Though the other churches in Eastwick suffered a decided falling-off in attendance during the summer rebirth of sun worship, Unitarian services, never crowded, held their own; indeed they were aug­mented by vacationers from the metropolises, com­fortably fixed religious liberals in red slacks and linen jackets, splashy-patterned cotton smocks and beribboned garden hats. These and the regulars—the Neffs, the Richard Smiths, Herbie Prinz, Alma Sifton, Homer and Franny Lovecraft, the young Mrs. Van Home, and a relative newcomer in town, Rose Hal­lybread, without her agnostic husband but with her protegée, Dawn Polanski—were surprised, once "Through the Night of Doubt and Sorrow" had been wanly sung (Darryl Van Home's baritone contribut­ing scratchy harmony in the balcony choir), to hear the word "evil" emerge from Brenda Parsley's mouth. It was not a word often heard in this chaste nave.

Brenda looked splendid in her open black robe and pleated jabot and white silk cravat, her sun-bleached hair pulled tightly back from her high and shining forehead. "There is evil in the world and there is evil in this town," she pronounced ringingly, then dropped her voice to a lower, confiding register that yet carried to every corner of the neoclassic old sanctuary. Pink hollyhocks nodded in the lower panes of the tall clear windows; in the higher panes a cloudless July day called to those penned in the white box pews to get out, out into their boats, onto the beach and the golf courses and tennis courts, to go have a Bloody Mary on someone's new redwood deck with a view of the Bay and Conanicut Island. The Bay would be crack­ling with sunshine, the island would appear as purely verdant as when the Narragansett Indians lived there. "It is not a word we like to use," Brenda explained, in the diffident tone of a psychiatrist who after years of mute listening has begun to be directive at last. "We prefer to say 'unfortunate' or 'lacking' or 'misguided' or 'disadvantaged.' We prefer to think of evil as the absence of good, a momentary relenting of its sun­shine, a shadow, a weakening.

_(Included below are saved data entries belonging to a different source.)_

-- ==== Sys2Proof/Machine/Bus.lean ====
section
/-! DEFINITION. The bus side: the masters' queues and the arbiter (R49 to R53), the address mapping (R41, R43), the adapter of a
32-bit master (R45), and construction (R170 to R174). -/

namespace Sys2Proof.Machine

/-- The masters that have a transaction outstanding, by rising index from `k`. -/
def requestingFrom (k : Nat) (ms : List (List Request)) : List Nat :=
  match ms with
  | [] => []
  | [] :: rest => requestingFrom (k + 1) rest
  | (_ :: _) :: rest => k :: requestingFrom (k + 1) rest

/-- The masters that have a transaction outstanding. -/
def State.requesting (s : State) : List Nat := requestingFrom 0 s.masters

/-- R51: the arbiter's next pick, from `choices`, else the free value. -/
def State.pick (s : State) : Nat := s.choices.headD (Config.arbiterChoice s.served.length)

/-- R51, R154: the master served next: any one of those that have a transaction outstanding, as the pick says
(modulo their number, so that every pick names one of them and each can be named). -/
def State.grantedMaster (s : State) : Option Nat :=
  s.requesting[s.pick % s.requesting.length]?

/-- The requests master `m` still has to have served. -/
def State.queue (s : State) (m : Nat) : List Request := s.masters.getD m []

/-- The transaction served next: the granted master's outstanding one (R53: each master's in the order it issues
them). None when no master has one. -/
def State.nextTransaction (s : State) : Option (Nat × Request) :=
  match s.grantedMaster with
  | none => none
  | some m => (s.queue m).head?.map (fun r => (m, r))

/-- The transaction of master `m` completes (R46): the master gets `rdata` and may issue its next one, and the
arbiter's pick is used up. -/
def State.complete (s : State) (m : Nat) (r : Request) : State :=
  { s with
    masters := s.masters.modify m List.tail
    choices := s.choices.tail
    served := s.served ++ [⟨m, r, s.rdata⟩] }

/-- `masters` with one more request at the end of queue `m`; masters that do not exist yet come to be. -/
def enqueue (ms : List (List Request)) (m : Nat) (r : Request) : List (List Request) :=
  match ms, m with
  | [], 0 => [[r]]
  | [], m + 1 => [] :: enqueue [] m r
  | q :: rest, 0 => (q ++ [r]) :: rest
  | q :: rest, m + 1 => q :: enqueue rest m r

/-- An input of the running block (R189): master `m` issues a request. -/
def State.issue (s : State) (m : Nat) (r : Request) : State :=
  { s with masters := enqueue s.masters m r }

/-- R41 (D3): `off = addr - baseAddress`; the bus presents to the block only addresses at or above the base. -/
def offsetOf (cfg : Configuration) (addr : Word) : Option Word :=
  if cfg.baseAddress.toNat ≤ addr.toNat then some (addr - cfg.baseAddress) else none

/-- R41, 00_scope.md section 6 (MemRead, MemWrite): master `m` issues an access to a bus address. None: the
address lies below the base and the access is not presented to the block. -/
def State.issueAt (s : State) (m : Nat) (we : Bool) (addr wdata : Word) : Option State :=
  (offsetOf s.cfg addr).map (fun off => s.issue m ⟨we, off, wdata⟩)

/-- R43 (D4): the byte a master sees at `addr + j` of an 8-byte transfer, `bits 8j+7 : 8j`. -/
def busByte (v : Word) (j : Nat) : BitVec 8 := v.extractLsb' (8 * j) 8

/-- R43 (D4): the 64-bit value of an 8-byte transfer, from the byte at the lowest address on. -/
def wordOfBytes (b0 b1 b2 b3 b4 b5 b6 b7 : BitVec 8) : Word :=
  b7 ++ b6 ++ b5 ++ b4 ++ b3 ++ b2 ++ b1 ++ b0

/-- R45 (D5): a 32-bit master's write reaches the block zero-extended. -/
def write32 (off : Word) (v : BitVec 32) : Request := .write off (zext32 v)

/-- R45 (D5): a 32-bit master takes the low bits of `rdata`. -/
def read32 (rdata : Word) : BitVec 32 := lowHalf rdata

/-- R148, R171: the configuration errors, "fatal, surfaces at construction time only". The first three are the
source's, the other four the spec's preconditions (D3, D13, D19). -/
inductive ConfigError where
  | tooManyHarts
  | misalignedBase
  | alreadyClaimed
  | noHarts
  | hartIdWrap
  | windowWrap
  | wiredHartAbsent
  deriving DecidableEq, Repr

/-- R170, R171, R174: `create`. `registry` lists the harts the injected HartRegistry knows, `claimed` the harts whose
user-mode software-interrupt source another device has claimed. The order of the checks is the model's (log entry
17, DESIGN CHOICE); a controller exists exactly when all of them pass. -/
def create (baseAddress : BitVec 64) (hartIdBase : HartId) (numHarts : BitVec 32)
    (registry claimed : List HartId) : Except ConfigError State :=
  let cfg : Configuration := ⟨baseAddress, hartIdBase, numHarts, registry⟩
  if !hartsFit cfg then .error .tooManyHarts
  else if !baseAligned cfg then .error .misalignedBase
  else if !hartsSome cfg then .error .noHarts
  else if !hartIdsFit cfg then .error .hartIdWrap
  else if !windowFits cfg then .error .windowWrap
  else if !wiredPresent cfg then .error .wiredHartAbsent
  else if (wiredHarts cfg).any claimed.contains then .error .alreadyClaimed
  else .ok (State.construct cfg)

end Sys2Proof.Machine
end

For the world of good: Emerson and Whitman, Buddha and Jesus have taught us that. Our own dear valiant Anne Hutchinson believed in a covenant of grace, as opposed to a cov­enant of works, and defied—this mother of fifteen and gentle midwife to sisters uncounted and uncount­able—the sexist world-hating clergy of Boston in behalf of her belief, a belief for which she was even­tually to die."

For the last time, thought Jenny Van Home, the exact blue of such a July day falls into my eyes. My lids lift, my corneas admit the light, my lenses focus it, my retinas and optic nerve report it to the brain. Tomorrow the Earth's poles will tilt a day more toward August and autumn, and a slightly different tincture of light and vapor will be distilled. All year, without knowing it, she had been saying good-bye to each season, each sub-season and turn of weather, each graduated moment of fall's blaze and shedding, of winter's freeze, of daylight gaining on the hardening ice, and of that vernal moment when the snowdrops and croci are warmed into bloom out of matted brown grass in that intimate area on the sunward side of stone walls, as when lovers cup their breath against the beloved's neck; she had been saying good-bye, for the seasons would not wheel around again for her. Days one spends so freely in haste and preoccupation, in adolescent self-concern and in childhood's joyous boredom, there really is an end to them, a closing of the sky like the shutter of a vast camera. These thoughts made Jenny giddy where she sat; Greta Neff, sensing her thoughts, reached into her lap and squeezed her hand.